Dian kini menegakkan badannya dan membuka ponselnya.
"Aku sempat menemui pemilik warung tenda yang disebutkan itu," kata Dian. "Pemuda yang meninggal itu, tertarik dengan sebuah kotak yang dimiliki oleh Koh Afu. Beberapa kali pemuda itu menanyai pemilik warung tentang Koh Afu dan kotaknya. Menurut rumor yang beredar, kotak itu berisi pesugihan. Tapi entahlah."
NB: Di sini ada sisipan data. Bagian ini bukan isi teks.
-- ==== Sys2Proof/Safety.lean ====
section
/-! DEFINITION. What the claims are stated in: the states in which an order is dispatched at once or nothing is left to
settle, the invariants of the part, the well-formed inbound frames, and the effect of a command whose step settles. -/

namespace Sys2Proof.Machine

/-! ## Ready and calm states -/

/-- No order waits, and the reply queue has the room that a dispatch asks for (R187). -/
abbrev Ready (s : State) : Prop := s.sl.orders = [] ∧ 2 ≤ freePlaces s

/-- The module bus has no fetch to start (R179). -/
def busCalm (s : State) : Bool :=
  (servable s).isNone || !(s.mb.owner == .auto && s.mb.state == .idle && s.mb.heldAbort == none)

/-- The store reader has nothing in hand, and the port is free. -/
def portCalm (s : State) : Bool :=
  s.sr.flight.isNone && s.sr.job == .none && s.sr.holder == none && s.sr.tenure == 0 && s.sr.current == none

/-- The writer of a mounted store has nothing to append, no task and no program to make. -/
def writerCalm (s : State) : Bool :=
  s.sr.state == .mounted && s.rq.entries.isEmpty && s.sw.tasks.isEmpty && !programDue s

/-- The store has nothing to start: it is at rest, or an operation is in flight that its next step waits for. -/
def storeCalm (s : State) : Bool :=
  s.sr.queue.isEmpty &&
    (portCalm s && (!writerWorks s || writerCalm s) ||
      s.sr.flight.isSome && s.sr.state != .unmounting &&
        (s.sr.state != .mounted || programInFlight s && writerBusy s))

/-- The record in live emission is the one the transmitter would take (R190). -/
def liveCalm (s : State) : Bool :=
  match s.sl.live with
  | some l => (entryOf s l.sequence).isSome
  | none => !(s.sl.linkUp && s.sl.settings.liveRecords) || s.rq.entries.all Entry.emitted

/-- The transmitter has no frame to begin (R189). -/
def txCalm (s : State) : Bool :=
  liveCalm s && (!s.sl.linkUp || s.sl.tx.isSome || (readyCategories s).isEmpty)

/-- Nothing is left to settle: no fetch, store operation, frame or order can start (R173, R179, R187, R189). -/
def Calm (s : State) : Bool :=
  busCalm s && storeCalm s && txCalm s && (s.sl.orders.isEmpty || !mayDispatch s)

/-! ## Invariants -/

/-- The strobe time lies in its ranges (R113). -/
abbrev TimeWf (s : State) : Prop := s.tb.sub < 2048000000 ∧ s.tb.seconds < 4294967296

/-- The monitor window's strobe count lies from 0 to 127 (R9). -/
abbrev MonitorWf (s : State) : Prop := s.mm.count < 128

/-- The fetch queue holds at most one entry per module (R176, R178). -/
abbrev FetchWf (s : State) : Prop := (s.mb.queue.map FetchEntry.module).Nodup

/-- A readback is current exactly while readback orders are held (R165). -/
abbrev ReadbackWf (s : State) : Prop := s.sr.current.isSome = true ↔ s.sr.queue ≠ []

/-- The dip-family machine holds no event of class SWELL, the swell machine none of another class (R81, R89, R90). -/
abbrev EventsWf (s : State) : Prop :=
  s.ed.dip.all (fun e => e.cls != .swell) = true ∧ s.ed.swell.all (fun e => e.cls == .swell) = true

/-- The queues and buffers lie within the sizes the manual gives them: order buffer (R186), outbound sample buffer (R32),
record queue (R135) with at most 15 records that are not CAMPAIGN_END records (R137), readback queue (R165), page buffer
(R145), map cache (R143), trigger list (R104). The map cache never holds two translations of one sector, and in DIRECT mode it is
empty (R143). -/
structure BuffersWf (s : State) : Prop where
  orders : s.sl.orders.length ≤ 4
  samples : s.cc.buffer.length ≤ 32
  records : s.rq.entries.length ≤ 16
  others : (s.rq.entries.filter fun e => !e.record.body.isEnd).length ≤ 15
  readbacks : s.sr.queue.length ≤ 4
  page : s.sw.buffer.length ≤ 240
  cache : s.cache.length ≤ 8
  distinct : (s.cache.map Translation.logical).Nodup
  direct : s.sw.mode = .direct → s.cache = []
  triggers : ∀ h, s.cu.hand = some h → h.triggers.length ≤ 8

/-- Whether a transaction is one of the station processor's (R181). -/
def Transaction.isStation : Transaction → Bool
  | .read _ _ _ _ _ | .write _ _ _ _ _ => true
  | .fetch _ _ => false

/-- The number of orders answered ACCEPTED whose final reply is still to come (R187): a STOP, a long store order, every
readback held, every CANCEL READ waiting on the current one, every tag on a fetch entry, a station transaction, an abort whose
recovery runs and an abort held. -/
def awaiting (s : State) : Nat :=
  s.ia.stopTag.toList.length + s.sl.storeOrder.toList.length + s.sr.queue.length +
    (s.sr.current.toList.flatMap Readback.waiters).length + (s.mb.queue.filterMap FetchEntry.tag).length +
    (s.mb.transaction.toList.filter Transaction.isStation).length + s.mb.abortTag.toList.length +
    s.mb.heldAbort.toList.length

/-- The reply queue keeps its 32 places, the reserved ones counted, and one place is reserved for each order that waits for
its final reply (R187, R188); with what this rests on: a STOP waits in STOPPING alone, the fetch queue and the readback queue
are well formed, a transaction is in flight exactly in BUSY, only a transaction is cut, an abort has its tag exactly in
RECOVERING, and one is held in BUSY alone (R131, R176, R183). -/
structure RepliesWf (s : State) : Prop where
  places : s.sl.replies.length + s.sl.reserved ≤ 32
  reserved : s.sl.reserved = awaiting s
  stop : s.ia.stopTag.isSome = true → s.ia.state = .stopping
  fetches : FetchWf s
  busy : s.mb.transaction.isSome = true ↔ s.mb.state = .busy
  cut : s.mb.cut = true → s.mb.transaction.isSome = true
  recovering : s.mb.abortTag.isSome = true ↔ s.mb.state = .recovering
  held : s.mb.heldAbort.isSome = true → s.mb.state = .busy
  readbacks : ReadbackWf s

/-! ## Inbound frames (sections 12.2, 12.3) -/

/-- The ten bytes of a lane frame. -/
def laneBytes (m : Fin 4) (sequence : Nat) (status : Byte) (a b : Int) : List Byte :=
  let covered := leBytes 1 m.val ++ leBytes 1 sequence ++ [status] ++ leSigned 3 a ++ leSigned 3 b
  covered ++ [crc8 covered]

/-- An inbound link frame: kind 1 is ORDER, kind 2 is MARK. -/
def inboundFrame (kind : Nat) (payload : List Byte) : List Byte :=
  let covered := leBytes 1 kind ++ leBytes 2 payload.length ++ payload
  covered ++ crc32Bytes covered

/-- The payload of a MARK: seconds, then microseconds. -/
def markPayload (seconds micros : Nat) : List Byte := leBytes 4 seconds ++ leBytes 4 micros

/-! ## Frames -/

/-- The measurement blocks are as they were: lane, monitor, conditioner, tracker, magnitudes and time base. -/
abbrev SameMeasurement (s e : State) : Prop :=
  e.lr = s.lr ∧ e.mm = s.mm ∧ e.cc = s.cc ∧ e.ct = s.ct ∧ e.mu = s.mu ∧ e.tb = s.tb

/-- Only the store's blocks may differ: record queue, writer, map cache, reader and, through a reply, an attention flag or
the end of a campaign, the blocks those change. The measurement blocks, the module bus and the commands that wait are as
they were. -/
abbrev StoreFrame (s e : State) : Prop := SameMeasurement s e ∧ e.mb = s.mb ∧ e.pending = s.pending

/-! ## Store faults -/

/-- What the entry into FAULTED leaves (R154): the state and its first cause, an empty page buffer, no writer task, no long
store order in flight, no readback, every entry with its stored mark and none of them emitted, and a STOPPING campaign
STOPPED. -/
structure StoreFaulted (cause : FaultCause) (s e : State) : Prop where
  state : e.sr.state = .faulted
  cause : e.sr.cause = some cause
  buffer : e.sw.buffer = []
  tasks : e.sw.tasks = []
  order : e.sl.storeOrder = none
  readbacks : ReadbackWf s → e.sr.queue = []
  entries : ∀ x ∈ e.rq.entries, x.stored = true ∧ x.emitted = false
  campaign : s.ia.state = .stopping → e.ia.state = .stopped
  frame : StoreFrame s e

/-- The part with its operation in flight over. -/
def landed (s : State) : State := s.setSr { s.sr with flight := none }

/-! ## Replies -/

/-- A reply without a body. -/
def plainReply (tag kind : Byte) (status : ReplyStatus) (reason : Reason) : Reply :=
  { tag := tag, kind := kind, status := status, reason := reason, cancelled := false, body := [] }

/-- The Station Link Interface after an order is answered ACCEPTED: the reply at the back of the reply queue, discarded as it
is formed while the link is DOWN (R188), and one place more reserved for the final reply (R187). -/
def acceptedLink (r : Reply) (s : State) : SL :=
  { s.sl with
    replies := if s.sl.linkUp then s.sl.replies ++ [r] else s.sl.replies
    reserved := s.sl.reserved + 1 }

/-- Whether a command comes about at a strobe issue: STROBE_ISSUE and the time-driven commands. -/
def issuesStrobe : Instr → Bool
  | .strobeIssue | .crossingTimeout | .freerunBoundary | .heldHalfPeriodBoundary | .holdoffEnd | .monitorWindowExpiry
  | .armTimeout | .holdoverTimerExpiry | .secondRollover | .drifting | .flushAgeExpiry => true
  | _ => false

end Sys2Proof.Machine
end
Dian dan Sandra terdiam. Mereka sibuk dengan pikiran mereka masing-masing.
"Kita masih harus menemukan orang-orang di komplotan itu dan mencari tahu, mereka punya alibi atau tidak pada hari Minggu," kata Dian pada akhirnya.
***
Sandra menengadahkan kepalanya ketika seseorang melempar sebendel kertas di atas meja kerjanya. Saat itu, dia sedang membuat rangkuman kasus yang dikerjakan Dian selama sebulan ini. Sandra melihat wajah Dian yang pucat dan rambut pendeknya yang berantakan.
"Ini apa?" tanya Sandra sambil membuka bendel kertas yang dilempar oleh Dian.
"Hasil otopsi mayat pemuda itu," jawab Dian.
Dian menuju kursinya dan menghempaskan badannya di kursi itu. Sandra memperhatikan gerakan bosnya. Sesekali dia membaca bendel kertas, sesekali dia melirik bosnya. Dia sedang menimang-nimang untuk berbicara atau tidak.
"Syndrom Brugada?" gumam Sandra agak keras. Berharap Dian mendengar dan akan menjelaskannya.
Dian melirik ke arah Sandra sebentar, lalu memejamkan matanya dan meletakkan kepalanya di atas sandaran kursi.
"Itu penyebab kematian pemuda itu," kata Dian.
"Jadi tidak ada yang membunuhnya?" tanya Sandra.
Dian mengangkat bahunya.
"Sepertinya tidak. Semua orang yang terlibat punya alibinya masing-masing. Dan hasil otopsi mayatnya pun seperti itu," kata Dian.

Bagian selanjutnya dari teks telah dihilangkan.